Thursday, January 28, 2010
Wednesday, January 27, 2010
American Idol Season 9 Dallas Auditions: Serenity Now ... Time to Focus on the Talent (Recap)
I'm even going to set aside my usual Kara-bashing banter because after seeing her somewhat subdued behavior throughout the first quarter of the show, I found myself feeling sorry for her; I sensed that she must still be worn out from the Katy "go ef your girl power" Perry beat down.
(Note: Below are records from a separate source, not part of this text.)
-- ==== Sys2Proof/Machine/Manage.lean ====
section
/-! DEFINITION. The dictionary's paths: the management port, the mailbox commands DICT_READ and DICT_WRITE, and writes of registers
without a row of their own (R439 to R447, R460, R462, R474, R481 to R487, R506 to R509). -/

namespace Sys2Proof.Machine

/-! The management port (R481 to R486). -/

/-- A Jendy PDU (R481): status and data of a response, flags and counter by tag. -/
def jendyPdu (op tid index sub flags status ctr : Nat) (data : Bytes) : Bytes :=
  leBytes 1 1 ++ leBytes 1 op ++ leBytes 2 tid ++ leBytes 2 index ++ leBytes 1 sub ++ leBytes 1 flags ++ leBytes 2 status
    ++ leBytes 2 data.length ++ leBytes 8 ctr ++ List.replicate 16 0 ++ data

/-- TAG of a PDU in a direction: 0 request, 1 response (R482). -/
def jendyTag (key : Bytes) (bootid dir : Nat) (pdu : Bytes) : Bytes :=
  (hmac key (leBytes 8 bootid ++ leBytes 1 dir ++ pdu.take 20 ++ slice pdu 36 (field pdu 10 2))).take 16

/-- The response to a request (R481, R482): tagged as the request was when `tag` is set. -/
def State.jendyAnswer (s : State) (pdu : Bytes) (tag : Bool) (status : Nat) (data : Bytes) : Bytes :=
  let r := jendyPdu ((field pdu 1 1 + 0x80) % 256) (field pdu 2 2) (field pdu 4 2) (field pdu 6 1) tag.toNat status
    (if tag then field pdu 12 8 else 0) data
  match s.nv.mgmtKey with
  | some k => if tag then r.take 20 ++ jendyTag k s.sec.bootid 1 r ++ r.drop 36 else r
  | none => r

/-- A frame that gets no answer (R483): too short, a reserved bit, an undefined OP, or a LEN that the OP does not have. -/
def jendyMalformed (pdu : Bytes) : Bool :=
  let op := field pdu 1 1
  let len := field pdu 10 2
  decide (pdu.length < 36 + len) || decide (2 ≤ field pdu 7 1) || !within op 1 3 || (op != 2 && len != 0) || decide (1024 < len)

/-- The data of an IDENTIFY response (R486). -/
def State.identifyData (s : State) : Bytes :=
  leBytes 8 s.fuse.modid ++ leBytes 8 s.sec.bootid ++ leBytes 1 s.fuse.grade ++ leBytes 1 s.nv.mgmtKey.isSome.toNat ++ leBytes 2 0
    ++ leBytes 4 s.sec.mcVersion ++ leBytes 4 s.sec.ioVersion ++ leBytes 4 0

/-- Delay in microseconds of the answer to an IDENTIFY (R486). -/
def State.identifyDelay (s : State) (pdu : Bytes) : Nat :=
  if field pdu 1 1 = 3 ∧ s.mgmt.plca = 0xFF then s.fuse.modid % 32 * 200 else 0

/-- A request is counted as performed or refused (R483, R492). -/
def State.countJendy (s : State) (auth : Bool) : State :=
  { s with mgmt := if auth then { s.mgmt with refused := satAdd 64 s.mgmt.refused 1 }
                   else { s.mgmt with performed := satAdd 64 s.mgmt.performed 1 } }

/-- An answer leaves; one to an accepted tagged request is held among the last four (R482, R484). -/
def State.jendySend (s : State) (pdu : Bytes) (tag : Bool) (status : Nat) (data : Bytes) : State :=
  let r := s.jendyAnswer pdu tag status data
  let s1 : State := if tag then { s with
    mgmt := { s.mgmt with held := pushRecent 4 (field pdu 12 8, field pdu 2 2, r) s.mgmt.held }
    sec := { s.sec with mgmtCtr := field pdu 12 8 } } else s
  s1.emit (.jendy (s.identifyDelay pdu) r)

/-- A request that the port performs (R470, R474, R486). -/
def State.jendyPerform (s : State) (pdu : Bytes) (tag : Bool) : State :=
  let i := field pdu 4 2
  let sub := field pdu 6 1
  let s0 := s.countJendy false
  match field pdu 1 1 with
  | 1 => let r := s0.dictRead i sub; r.2.2.jendySend pdu tag r.1 r.2.1
  | 2 => s0.dictWrite false i sub (slice pdu 36 (field pdu 10 2)) fun st s => s.jendySend pdu tag st []
  | _ => s0.jendySend pdu tag 0 s.identifyData

/-- The entry is marked mailbox-only (R483, R498). -/
def State.mailboxOnly (s : State) (i sub : Nat) : Bool := match s.dictFind i sub with | .inl e => e.mailbox | .inr _ => false

/-- A request refused with AUTH (R483). -/
def State.jendyAuth (s : State) (pdu : Bytes) : State := ((s.countJendy true).emit (.jendy 0 (s.jendyAnswer pdu false 7 [])))

/-- A tagged request whose TAG verifies (R483, R484). -/
def State.jendyTagged (s : State) (pdu : Bytes) : State :=
  let ctr := field pdu 12 8
  match s.mgmt.held.find? fun h => h.1 == ctr && h.2.1 == field pdu 2 2 with
  | some h => s.emit (.jendy 0 h.2.2)
  | none =>
    if ctr ≤ s.sec.mgmtCtr then s.jendyAuth pdu
    else if field pdu 1 1 = 2 ∧ s.mailboxOnly (field pdu 4 2) (field pdu 6 1) = true then s.jendySend pdu true 8 []
    else s.jendyPerform pdu true

/-- A frame at the management port: the first matching row of R483 decides. -/
def State.manage (s : State) (pdu : Bytes) : State :=
  let tagged := bit (field pdu 7 1) 0
  if !s.mcUp then s
  else if field pdu 0 1 ≠ 1 then s.emit (.jendy 0 (s.jendyAnswer pdu false 10 []))
  else if jendyMalformed pdu then { s with mgmt := { s.mgmt with malformed := satAdd 64 s.mgmt.malformed 1 } }
  else if !tagged then
    (if field pdu 1 1 = 3 ∨ (s.nv.mgmtKey = none ∧ field pdu 1 1 = 1 ∧ within (field pdu 4 2) 0x1000 0x11FF = true) then s.jendyPerform pdu false
     else s.jendyAuth pdu)
  else match s.nv.mgmtKey with
  | some k => if jendyTag k s.sec.bootid 0 pdu = slice pdu 20 16 then s.jendyTagged pdu else s.jendyAuth pdu
  | none => s.jendyAuth pdu

/-- JENDY_READ: a frame that is no WRITE and no IDENTIFY (R481 to R485). -/
def execJendyRead (pdu : Bytes) (s : State) : Out := .next (if field pdu 1 1 = 2 ∨ field pdu 1 1 = 3 then s else s.manage pdu)
/-- JENDY_WRITE (R481 to R485). -/
def execJendyWrite (pdu : Bytes) (s : State) : Out := .next (if field pdu 1 1 = 2 then s.manage pdu else s)
/-- IDENTIFY (R481, R483, R486). -/
def execIdentify (pdu : Bytes) (s : State) : Out := .next (if field pdu 1 1 = 3 then s.manage pdu else s)

/-! The mailboxes (R461, R462). -/

/-- A port's mailbox takes commands: its link is up in 256-byte flit mode, and in recovery only C0's (R435, R438, R538). -/
def State.mailOpen (s : State) (port : Nat) : Bool :=
  decide (port < 2) && (s.cxl port).up && (s.cxl port).flit256 == 1 && (!s.pw.recovery || port == 0)

/-- A mailbox command's answer, and its completion message (R460, R462). -/
def State.mailAnswer (s : State) (port code : Nat) (out : Bytes) : State := (s.emit (.mailbox port code out)).msix port 16

/-- The answer to DICT_READ or DICT_WRITE that the MC has handled (R462). -/
def State.dictAnswer (s : State) (port status : Nat) (data : Bytes) : State :=
  s.mailAnswer port 0 (leBytes 2 status ++ leBytes 6 0 ++ data)

/-- DICT_READ (R462, R487). -/
def execDictRead (port : Nat) (payload : Bytes) (s : State) : Out :=
  .next (if !s.mailOpen port then s
  else if payload.length ≠ 8 ∨ field payload 3 1 ≠ 0 ∨ field payload 4 4 ≠ 0 then s.mailAnswer port 2 []
  else let r := s.dictRead (field payload 0 2) (field payload 2 1); r.2.2.dictAnswer port r.1 r.2.1)

/-- DICT_WRITE (R462, R487). -/
def execDictWrite (port : Nat) (payload : Bytes) (s : State) : Out :=
  .next (if !s.mailOpen port then s
  else if payload.length < 8 ∨ field payload 3 1 ≠ 0 ∨ payload.length ≠ 8 + field payload 4 4 then s.mailAnswer port 2 []
  else s.dictWrite true (field payload 0 2) (field payload 2 1) (payload.drop 8) fun st s => s.dictAnswer port st [])

/-! BAR0 registers (R439 to R447, R460, R506 to R509). -/

/-- A 64-bit register after a write of 4 or 8 bytes at an offset in it. -/
def mergeReg (old o size v : Nat) : Nat :=
  if size = 8 then v else if o % 8 = 0 then old / 2 ^ 32 * 2 ^ 32 + v else old % 2 ^ 32 + v * 2 ^ 32
/-- The bits that a write of 4 or 8 bytes at an offset gives to write-one-to-clear bits. -/
def onesReg (o size v : Nat) : Nat := if size = 4 ∧ o % 8 = 4 then v * 2 ^ 32 else v

/-- RING_CTL: sizes and SNOOP while OFF, BUSY cleared by a one, EN (R446, R447). -/
def State.ringCtl (s : State) (port ring v : Nat) : State :=
  let s1 := s.modRing port ring fun r =>
    let r1 : Ring := if r.st = 0 then { r with sqsz := bits v 15 12, cqsz := bits v 19 16, snoop := bit v 8 } else r
    { r1 with busy := r1.busy && !bit v 9 }
  if bit v 0 then s1.ringOn port ring else s1.ringOff port ring

/-- A register of a ring (R445 to R447). -/
def State.ringReg (s : State) (port ring o size v : Nat) : State :=
  let r := s.ring port ring
  if o < 8 then s.modRing port ring fun r => if r.st = 0 then { r with sqBase := mergeReg r.sqBase o size v } else r
  else if o < 16 then s.modRing port ring fun r => if r.st = 0 then { r with cqBase := mergeReg r.cqBase o size v } else r
  else if o = 0x10 then s.ringCtl port ring v
  else if o = 0x18 then s.tailTo port ring (v % 2 ^ 32)
  else if o = 0x20 then s.cqHeadTo port ring (v % 2 ^ 32)
  else if 0x28 ≤ o ∧ o < 0x30 then s.modRing port ring fun q => { q with tailAddr := mergeReg r.tailAddr o size v }
  else s

/-- A message that waits in the PBA goes out once neither its entry nor the function is masked (R460). -/
def State.msixSend (s : State) (port e : Nat) : State :=
  let c := s.cxl port
  if bit c.pba e then (s.setCxl port { c with pba := c.pba - 2 ^ e }).msix port e else s

/-- The MSI-X table: an entry that is unmasked sends what its PBA bit held (R460). -/
def State.msixWrite (s : State) (port e o size v : Nat) : State :=
  let c := s.cxl port
  let old : Nat × Nat × Nat × Bool := (c.msixTab.find? fun x => x.1 == e).getD (e, 0, 0, true)
  let new : Nat × Nat × Nat × Bool :=
    if o < 8 then (e, mergeReg old.2.1 o size v, old.2.2.1, old.2.2.2)
    else
      let w := mergeReg (old.2.2.1 + old.2.2.2.toNat * 2 ^ 32) o size v
      (e, old.2.1, w % 2 ^ 32, bit w 32)
  (s.setCxl port { c with msixTab := new :: c.msixTab.filter (fun x => x.1 != e) }).msixSend port e

/-- The event controller's registers (R506 to R509). -/
def State.evcReg (s : State) (die o size v : Nat) : State :=
  let e := s.evc die
  if 0x1000 ≤ o ∧ o < 0x1400 then
    let b := (o - 0x1000) / 0x40
    let w := BitVec.ofNat 64 (onesReg o size v)
    match o % 0x40 / 8 with
    | 0 => s.pendWrite die b (BitVec.ofNat 64 (mergeReg (Tab.get 0 e.pend b).toNat o size v))
    | 1 => s.pendClear die b w
    | 2 => s.maskWrite die b (BitVec.ofNat 64 (mergeReg (Tab.get 0 e.mask b).toNat o size v))
    | 3 => s.stormClear die b w
    | 4 => s.stuckClear die b w
    | _ => s
  else if 0x8000 ≤ o ∧ o < 0xA000 ∧ o % 8 = 0 then s.cfgWrite die ((o - 0x8000) / 8) (BitVec.ofNat 64 v)
  else s

/-- A write of BAR0 that R438 lets in (R439). -/
def State.barReg (s : State) (port o size v : Nat) : State :=
  if o = 0x40 then s.modCxl port fun c => { c with winSlot := v % 4 }
  else if 0x1000 ≤ o ∧ o < 0x1400 then s.ringReg port ((o - 0x1000) / 0x40) (o % 0x40) size v
  else if 0x10000 ≤ o ∧ o < 0x10400 then s.msixWrite port ((o - 0x10000) / 16) (o % 16) size v
  else if 0x20000 ≤ o ∧ o < 0x30000 then s.evcReg port (o - 0x20000) size v
  else s

/-- An access of BAR0 that R440 accepts: aligned, of 4 or 8 bytes. -/
def barSound (o size : Nat) : Bool := (size == 4 || size == 8) && o % size == 0 && decide (o < 2 ^ 20)

/-- A write of BAR0: aligned, of 4 or 8 bytes; while R438 refuses it, an enable of a ring sets CFGERR and the rest is an Unsupported
Request, but for the CXL device registers (R438, R440). -/
def State.barWrite (s : State) (port o size : Nat) (data : Bytes) : State :=
  if 2 ≤ port ∨ !(s.cxl port).up then s
  else if !barSound o size || data.length != size then s.unsupported port o
  else if s.hostBlocked port && !(decide (0x2000 ≤ o) && decide (o < 0x4000)) then
    (if 0x1000 ≤ o ∧ o < 0x1400 ∧ o % 0x40 = 0x10 ∧ bit (leNat data) 0 = true ∧ (s.ring port ((o - 0x1000) / 0x40)).st = 0 then
      s.ringCtl port ((o - 0x1000) / 0x40) (leNat data)
    else s.unsupported port o)
  else s.barReg port o size (leNat data)

/-! Reads of BAR0, and the registers whose place only external standards give (R436 to R440, R460, R467, R507 to R509). -/

/-- RING_CTL (R446). -/
def Ring.ctl (r : Ring) : Nat :=
  (r.st == 1 || r.st == 3).toNat + 2 * r.cfgErr.toNat + 2 ^ 8 * r.snoop.toNat + 2 ^ 9 * r.busy.toNat + 2 ^ 10 * r.st + 2 ^ 12 * r.sqsz
    + 2 ^ 16 * r.cqsz

/-- The 8 bytes at an offset of a ring's registers (R445). -/
def Ring.word (r : Ring) : Nat → Nat
  | 0x00 => r.sqBase
  | 0x08 => r.cqBase
  | 0x10 => r.ctl
  | 0x18 => r.sqTail + 2 ^ 32 * r.sqHead
  | 0x20 => r.cqHead
  | 0x28 => r.tailAddr
  | _ => 0

/-- SRC_CFG of a source; a reserved source reads as zero (R509). -/
def Evc.srcCfg (e : Evc) (die src : Nat) : Nat :=
  match sourceClass die src with
  | some k => 2 ^ 10 * e.vector die src + 2 ^ 9 * (e.mcen die src).toNat + 2 ^ 8 * (sourceLevel src).toNat + 16 * k
      + 8 * (sourceExempt src).toNat
  | none => 0

/-- The 8 bytes at an offset of an event controller's registers (R506 to R509). -/
def Evc.word (e : Evc) (die o : Nat) : Nat :=
  if o = 0 then 1024 + 2 ^ 16 * die
  else if o = 8 then (List.range 16).foldl (fun n b => if e.open b = 0 then n else n + 2 ^ b) 0
  else if 0x1000 ≤ o ∧ o < 0x1400 then
    let b := (o - 0x1000) / 0x40
    (match o % 0x40 / 8 with
    | 0 => Tab.get 0 e.pend b
    | 1 => Tab.get 0 e.pend b
    | 2 => Tab.get 0 e.mask b
    | 3 => Tab.get 0 e.storm b
    | 4 => Tab.get 0 e.stuck b
    | 5 => Tab.get 0 e.level b
    | _ => 0).toNat
  else if 0x8000 ≤ o ∧ o < 0xA000 then e.srcCfg die ((o - 0x8000) / 8)
  else 0

/-- An MSI-X table entry's 8 bytes: the address, or the data with the mask bit (R439, R460). -/
def Cxl.msixWord (c : Cxl) (o : Nat) : Nat :=
  let x : Nat × Nat × Nat × Bool := (c.msixTab.find? fun x => x.1 == o / 16).getD (o / 16, 0, 0, true)
  if o % 16 = 0 then x.2.1 else x.2.2.1 + 2 ^ 32 * x.2.2.2.toNat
So without further ado, here are my four note-worthy contestants of the night:
1. Barney Girl Done Got Herself a Whip and She's All Growns Up. Erica Rhodes, who was a self-described "child-like"(?) star on Barney & Friends (I thought she was a child then) auditioned to En Vogue's "Free Your Mind" -- complete with a whip, black dominatrix skin-tight mini and Edward Scissorhand-esque boots. And who could blame her? She was just trying to send the message that "Barney kids grow up." To which NPH hilariously punctuated: "To be dirty little girls." And speaking of hilariousness during this audition, did any of you fellow Idol-Addicts happen to catch what Simon muffled after asking her "What's the big dream here?" Despite my five rewinds, I just couldn't decipher. And despite the somewhat disturbed feeling I took away from Erica's audition (and her, in my opinion, meek voice), the judges put her through to Hollywood because of her looks, I mean, brave effort.
2. A Weird Elephant in the Room? Dave Pittman, who competently sang Sam Cooke's "Bring It on Home to Me" will probably be remembered more so if I say he was the one with Tourette syndrome. Even though he stated from the get-go to the camera that it's a miracle it doesn't show when he sings, I'll admit that I found myself waiting for the slightest traces of it. And I fear that I will be doing this from here on out with him. While he really didn't show any signs during his actual song, NPH laid it on out there by asking, "Weird elephant in the room -- do you have Tourettes?" First of all, what if Dave didn't? Secondly, wouldn't this be something that is indicated on the judges' little bio sheets they constantly glance at as contestants step onto the audition-stage floor? But I digress. NPH thinks Pittman is "crazy brave" and Sime thinks people will like him. But Randy offered up the best critique, eloquently saying "Dude, I'm gonna say yes." Oh wait, I guess he didn't. Nonetheless, Dave Pittman is through to Hollywood.
3. A Clever Ditty Wins With Bitty (a nickname of mine). Yes, I am partial to the creative little ditties that every once in a while surface during the Idol auditions. Todrick Hall is an excellent example of this. "Todrick is my name, and I'm here to play a part in your game. Hopped a plane, took a train just to claim my 15 minutes of fame . . . " His audition kind of reminded me of last season's Leneshe, who sang her self-penned little ditty, "Nati." Remember her? Although I think somewhere in his song Todrick referred to Randy as a "bump on a log," Buffoon Number Two (oops! sorry, I mean Mr. Jackson) found it to be "cute." Let me say that again. "Cute." Yes, "cute" was the word the dawg, who sported a t-shirt that read "Dude.", used to describe the likable Todrick's audition. Despite guest judge, Joe Jonas, looking less than impressed, Mr. Hall is through to Hollywood.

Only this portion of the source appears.